Asap putih mengepul di atas sepiring nasi. Tak jauh dari sana terletak sepiring tahu dan tempe goreng, sebotol kecap manis serta segelas air putih. Aisyah, gadis kecil berkerudung putih duduk menghadap meja makan seraya berdoa, semoga Alloh melimpahkan keberkahan pada makanan di hadapannya tersebut. Sebenarnya Aisyah memiliki dua saudara lagi, namun acara makan paginya sering ia lewati sendirian. Ibunya sedang sibuk memandikan adik laki-lakinya yang masih duduk di bangku Taman Kanak-kanak. Kakaknya ikut saudara ke luar kota untuk menimba ilmu di sana. Dan Ayah sudah mengayuh becaknya sejak pagi buta.

Ada satu kebiasaan Ayah yang selama ini diam-diam di perhatikan oleh Aisyah. Ayah selalu makan setelah anak-anaknya selesai makan. Tak jarang Ayah berpuasa karena persediaan bahan makanan yang menipis. Namun tak sekalipun Ayah mengeluhkan masalah itu. Apalagi untuk biaya sekolah anak-anaknya, meski sulit Ayah terus berusaha memenuhinya. Walaupun terkadang harus pinjam ke sana kemari.

“ilmu adalah bekal hidup di dunia serta media untuk memperoleh bekal di akhirat nanti, dan hanya ini warisan terbaik yang bisa Ayah berikan” tutur Ayah ketika Kakaknya berniat tidak melanjutkan sekolah ke jenjang yang lebih tinggi. Sebenarnya waktu itu Kakak Aisyah ingin bekerja saja untuk membantu mengurangi beban orang tuanya yang kian menggunung. Dengan keteguhan hati dan keyakinan Ayah untuk selalu menyandarkan masalah pada Dzat Yang Maha Kuasa, kini Kakak Aisyah benar-benar bisa bekerja dan terus melanjutkan sekolah.
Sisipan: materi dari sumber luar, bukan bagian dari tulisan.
-- ==== Sys2Proof/Machine/Servo.lean ====
section
/-! DEFINITION. Time-base servos and lock states (R319 to R321), and the end of an uplink slot: gain and quality report (R271 to
R274). -/

namespace Sys2Proof.Machine

-- Servos (R319 to R321) --------------------

/-- INCR of R318 for a frequency adjustment in ppb. -/
def incrOf (ppb : Int) : Nat := rneDiv (5206020965 * (10 ^ 9 + ppb).toNat) (10 ^ 9)

/-- A change of lock state is a fault report (R321). -/
def State.setLock (s : State) (t v : Nat) : State :=
  if s.reg .lockState t = v then s else (s.setReg .lockState v t).fault 0x0504 0 12 t 0xFFFF v

/-- Clamps to ±m. -/
def clampFl (m : Nat) (x : Fl) : Fl :=
  let hi := Fl.ofInt m
  if hi.below x then hi else if x.below hi.neg then hi.neg else x

/-- Lock state after a measurement θ (R321). -/
def State.relock (s : State) (t : Nat) (theta : Int) : State :=
  let small := decide (theta.natAbs < s.reg .lockNs t)
  let good := if small then (s.tb t).good + 1 else 0
  let s := s.modTb t fun b => { b with good }
  let s := if s.reg .lockState t = 3 then s.setLock t 1 else s
  if s.reg .lockState t = 2 && !small then s.setLock t 1
  else if s.reg .lockState t = 1 && decide (16 ≤ good) then s.setLock t 2
  else s

/-- The servo's computation at a measurement θ, in FP32 (R319). -/
def State.servo (s : State) (t : Nat) (theta : Int) : State :=
  let th := fmtFP32.round (Fl.ofInt theta)
  let kp := fmtFP32.decode (s.reg .servoKp t)
  let ki := fmtFP32.decode (s.reg .servoKi t)
  let slew := s.reg .slewPpb t
  let integ := clampFl slew (fp32Add (fmtFP32.decode (s.tb t).integ) (fp32Mul ki th))
  let adj := (toIntSat 32 (clampFl slew (fp32Add (fp32Mul kp th) integ).neg)).1
  let s := s.setRegI .lastOffsetNs theta t
  (s.modTb t fun b => { b with
    integ := fp32Code integ, adjPending := some adj, adjs := (adj :: b.adjs).take 16, lastCk := s.ck }).relock t theta

/-- A measurement of time base `t`, and of those that follow it (SERVO_SRC 4), which measure when what they follow does. -/
def State.measureFrom (s : State) : Nat → Nat → Int → State
  | 0, _, _ => s
  | k + 1, t, theta =>
    let s := s.servo t theta
    (List.range 8).foldl (fun s u =>
      if s.reg .servoSrc u = 4 && decide (s.reg .servoArg u = t) && decide (u ≠ t) then
        s.measureFrom k u (since64 (s.ns u) (s.ns t) + s.regI .followOffsetNs u)
      else s) s

def State.measure (s : State) (t : Nat) (theta : Int) : State := s.measureFrom 8 t theta

/-- Compensation in force, by its place in Pins.comps (R329). -/
def State.comp (s : State) (k : Nat) : Int := toSigned 32 (s.pins.comps.get 0 k)

-- PTP (R320) --------------------

/-- A time base in sixteenths of a nanosecond. -/
def State.ns16 (s : State) (t : Nat) : Nat := (s.tb t).count / 2 ^ 28 % 2 ^ 68

/-- An event message's timestamp, in 2^-16 ns. -/
def State.stampNow (s : State) (t : Nat) : Int := (s.ns16 t * 2 ^ 12 : Nat)

/-- The order of the alternate BMCA, least first: class, accuracy, variance, priority 2, the grandmaster where the class is above 127, steps
removed, and the sender. The local priority of a port, of which the manual gives none, is equal for all: PRESUMED, log entry 85. -/
def PtpMaster.rank (m : PtpMaster) : List Nat :=
  [m.data.clockClass, m.data.accuracy, m.data.variance, m.data.priority2]
    ++ (if m.data.clockClass ≤ 127 then [] else [m.data.grandmaster]) ++ [m.data.steps, m.source, m.port]

/-- Lexicographic order. -/
def ranksBelow : List Nat → List Nat → Bool
  | a :: as, b :: bs => decide (a < b) || (decide (a = b) && ranksBelow as bs)
  | [], _ :: _ => true
  | _, [] => false

/-- The best of the masters heard. -/
def bestMaster (l : List PtpMaster) : Option PtpMaster :=
  l.foldl (fun b m => match b with
    | none => some m
    | some x => if ranksBelow m.rank x.rank then some m else some x) none

/-- An Announce: masters not heard for three intervals of 1/8 s are dropped, and a change of the chosen one starts its measurement afresh
(PRESUMED, log entry 85). -/
def State.ptpAnnounce (s : State) (t port : Nat) (m : PtpMsg) : State :=
  s.modTb t fun b =>
    let masters := ⟨port, m.source, m.announce, s.ck⟩ :: b.masters.filter fun x =>
      !(decide (x.port = port) && decide (x.source = m.source)) && decide (s.ck < x.lastCk + 309375000)
    let master := (bestMaster masters).map fun x => (x.port, x.source)
    if master = b.master then { b with masters }
    else { b with masters, master, syncAt := none, toSlave := none, path2 := none, delayReqAt := none }

/-- A number of 2^-17 ns in whole nanoseconds: which of its two neighbours is open. -/
def wholeNs (x : Int) : Int := x / 2 ^ 17 + if x % 2 ^ 17 ≠ 0 && Config.ptpLater x then 1 else 0

/-- A master-to-slave time: with a mean path delay known, it gives an offset, less ASYM_NS (R320). -/
def State.ptpOffset (s : State) (t : Nat) (x : Int) : State :=
  let s := s.modTb t fun b => { b with toSlave := some x, syncAt := none }
  match (s.tb t).path2 with
  | some p => s.measure t (wholeNs (2 * x - p) - s.comp (16 + t))
  | none => s

/-- A message of the chosen master reaches the slave clock of time base `t` on a port, corrected by `c`. -/
def State.ptpSlave (s : State) (t port : Nat) (kind : PtpKind) (c : Int) (m : PtpMsg) : State :=
  let b := s.tb t
  match kind with
  | .sync false => s.ptpOffset t (s.stampNow t - c - m.time * 2 ^ 16)
  | .sync true => s.modTb t fun b => { b with syncAt := some (m.seq, s.stampNow t - c) }
  | .followUp => match b.syncAt with
    | some (n, x) => if n = m.seq then s.ptpOffset t (x - c - m.time * 2 ^ 16) else s
    | none => s
  | .delayResp => match b.delayReqAt, b.toSlave with
    | some out, some x =>
      if m.seq = b.delayReqs % 2 ^ 16 ∧ m.target = (Config.ptpPort port).toNat then
        s.modTb t fun b => { b with delayReqAt := none, path2 := some (x + (m.time * 2 ^ 16 - out - c)) }
      else s
    | _, _ => s
  | _ => s

/-- A PTP message reaches the time bases whose source it is: their domain, on a port of their mask (R320). -/
def State.ptpTake (s : State) (port : Nat) (kind : PtpKind) (domain : Nat) (correction : W64) (m : PtpMsg) : State :=
  (List.range 8).foldl (fun s t =>
    if !(decide (s.reg .servoSrc t = 1) && decide (s.reg .ptpDomain t = domain) && bit (s.reg .ptpPortMask t) port) then s
    else if kind = .announce then s.ptpAnnounce t port m
    else if (s.tb t).master = some (port, m.source) then s.ptpSlave t port kind correction.toInt m
    else s) s

-- The end of an uplink slot (R271 to R274) --------------------

/-- Whether 10^(k/640) is at most n/d. -/
def dbLe (nn dd : Nat) (k : Int) : Bool :=
  if 0 ≤ k then decide (dd * 10 ^ k.toNat ≤ nn) else decide (dd ≤ nn * 10 ^ (-k).toNat)

/-- The largest k from `lo` on, within 2^fuel steps, for which it is. -/
def dbSearch (nn dd : Nat) : Nat → Int → Int
  | 0, lo => lo
  | f + 1, lo => if dbLe nn dd (lo + 2 ^ f) then dbSearch nn dd f (lo + 2 ^ f) else dbSearch nn dd f lo

/-- P of R271: the mean of |x|² over `n` samples relative to 2^30, in 1/64 dB; the rounding is left open. No power is below every
floor. -/
def powerDb (sum n : Nat) : Int :=
  if sum = 0 ∨ n = 0 then -(2 ^ 31)
  else
    let nn := sum ^ 640
    let dd := (n * 2 ^ 30) ^ 640
    let k := dbSearch nn dd 15 (-16384)
    let exact := if 0 ≤ k then decide (dd * 10 ^ k.toNat = nn) else decide (dd = nn * 10 ^ (-k).toNat)
    if !exact && Config.powerRound sum n then k + 1 else k

/-- g(n + 2) of R272. -/
def State.nextGain (s : State) (p : Int) (g : Nat) : Nat :=
  let target := s.regI .gainTarget
  let dev := p + 48 * (g : Int) - 768 - target
  if p < s.regI .gainFloor ∨ dev.natAbs ≤ s.reg .gainHyst then g
  else
    let x := target - p + 768
    (max 0 (min 63 (-((24 - x) / 48)))).toNat

/-- GAIN_UPDATE of an antenna at the end of slot number `k`: an uplink slot is one that carried samples. -/
def State.gainStep (s : State) (k : Nat) (a : Antenna) : Antenna :=
  let b : Antenna := { a with
    sum := a.sumNext, samples := a.samplesNext, saturated := a.saturatedNext, sumNext := 0, samplesNext := 0, saturatedNext := 0 }
  if a.samples = 0 then b
  else { b with
    known := true
    gPrev := a.gNow
    lastSlot := k + 1
    gNow := a.gNext
    gNext := s.nextGain (powerDb a.sum a.samples) a.gNext }

/-- Largest of a list. -/
def maxOf (l : List Nat) : Nat := l.foldl max 0

/-- The quality report of R273. -/
def reportWord (cell : Nat) (x : Cell) (as : List Antenna) (evm sinr : Nat) : Nat :=
  cell * 2 ^ 248 + x.sfn % 1024 * 2 ^ 238 + x.slot % 128 * 2 ^ 231 + evm * 2 ^ 208 + sinr * 2 ^ 192
    + ((as.map (·.gNow)).foldl min 63) % 256 * 2 ^ 184 + maxOf (as.map (·.gNow)) % 256 * 2 ^ 176
    + (as.filter fun a => a.saturated ≠ 0).length % 256 * 2 ^ 168 + (as.map (·.saturated)).sum % 2 ^ 32 * 2 ^ 136
    + x.cbFail % 2 ^ 16 * 2 ^ 120 + x.cbLate % 2 ^ 16 * 2 ^ 104

/-- The slot under way in a cell ends: gains, and one report into the channel of its time base. EVM and SINR of a slot with data are free
among the codes that say a measurement was made (R273, R274; log entry 21). -/
def State.endSlot (s : State) (cell : Nat) : State :=
  let x := s.cell cell
  if !x.begun then s
  else
    let as := (List.range (antennasOf (s.cellType cell))).map fun i => x.antennas.at i
    let data := as.any fun a => a.samples ≠ 0
    let (evm, sinr, s) := if data then (let (e, s) := s.draw Config.evm; let (r, s) := s.draw Config.sinr; (e.toNat % 0xFFFF, (0x8001 + r.toNat % 0xFFFF) % 2 ^ 16, s))
      else (0xFFFF, 0x8000, s)
    let s := (s.setReg .lastEvm evm cell).setReg .lastSinr sinr cell
    let s := s.upRecord (s.cellTb cell) 1 0 cell (reportWord cell x as evm sinr) []
    s.modCell cell fun x => { x with
      antennas := x.antennas.mapAll fun _ a => s.gainStep (slotCount (s.cellScs cell) x.sfn x.slot) a
      begun := false
      cbFail := 0
      cbLate := 0 }

end Sys2Proof.Machine
end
Kakak Aisyah bekerja separoh waktu di sebuah toko foto copy. Dengan gaji 150.000 rupiah tiap bulan, Kakak Aisyah bisa memenuhi kebutuhan sekolahnya dan mengirimkan sebagian lagi untuk orangtuanya. Untuk makan dan tempat tinggal, Alhamdulillah ada saudara mereka yang membantu.

Masa ujian sekolah adalah masa yang istimewa bagi Aisyah dan saudara-saudaranya. Sehari sebelum ujian mereka diwajibkan untuk mandi keramas, memotong kuku dan membersihkan badan dari daki serta kutu rambut. Terkadang siang hari Ayah meluangkan waktu untuk mencari kutu di rambut anak-anaknya sekaligus memastikan bahwa mereka benar-benar telah bersih. Telinga adalah bagian pertama yang di cek terlebih dahulu, bila ada sedikit saja kotoran maka Ayah akan menyuruh mereka membersihkan ulang.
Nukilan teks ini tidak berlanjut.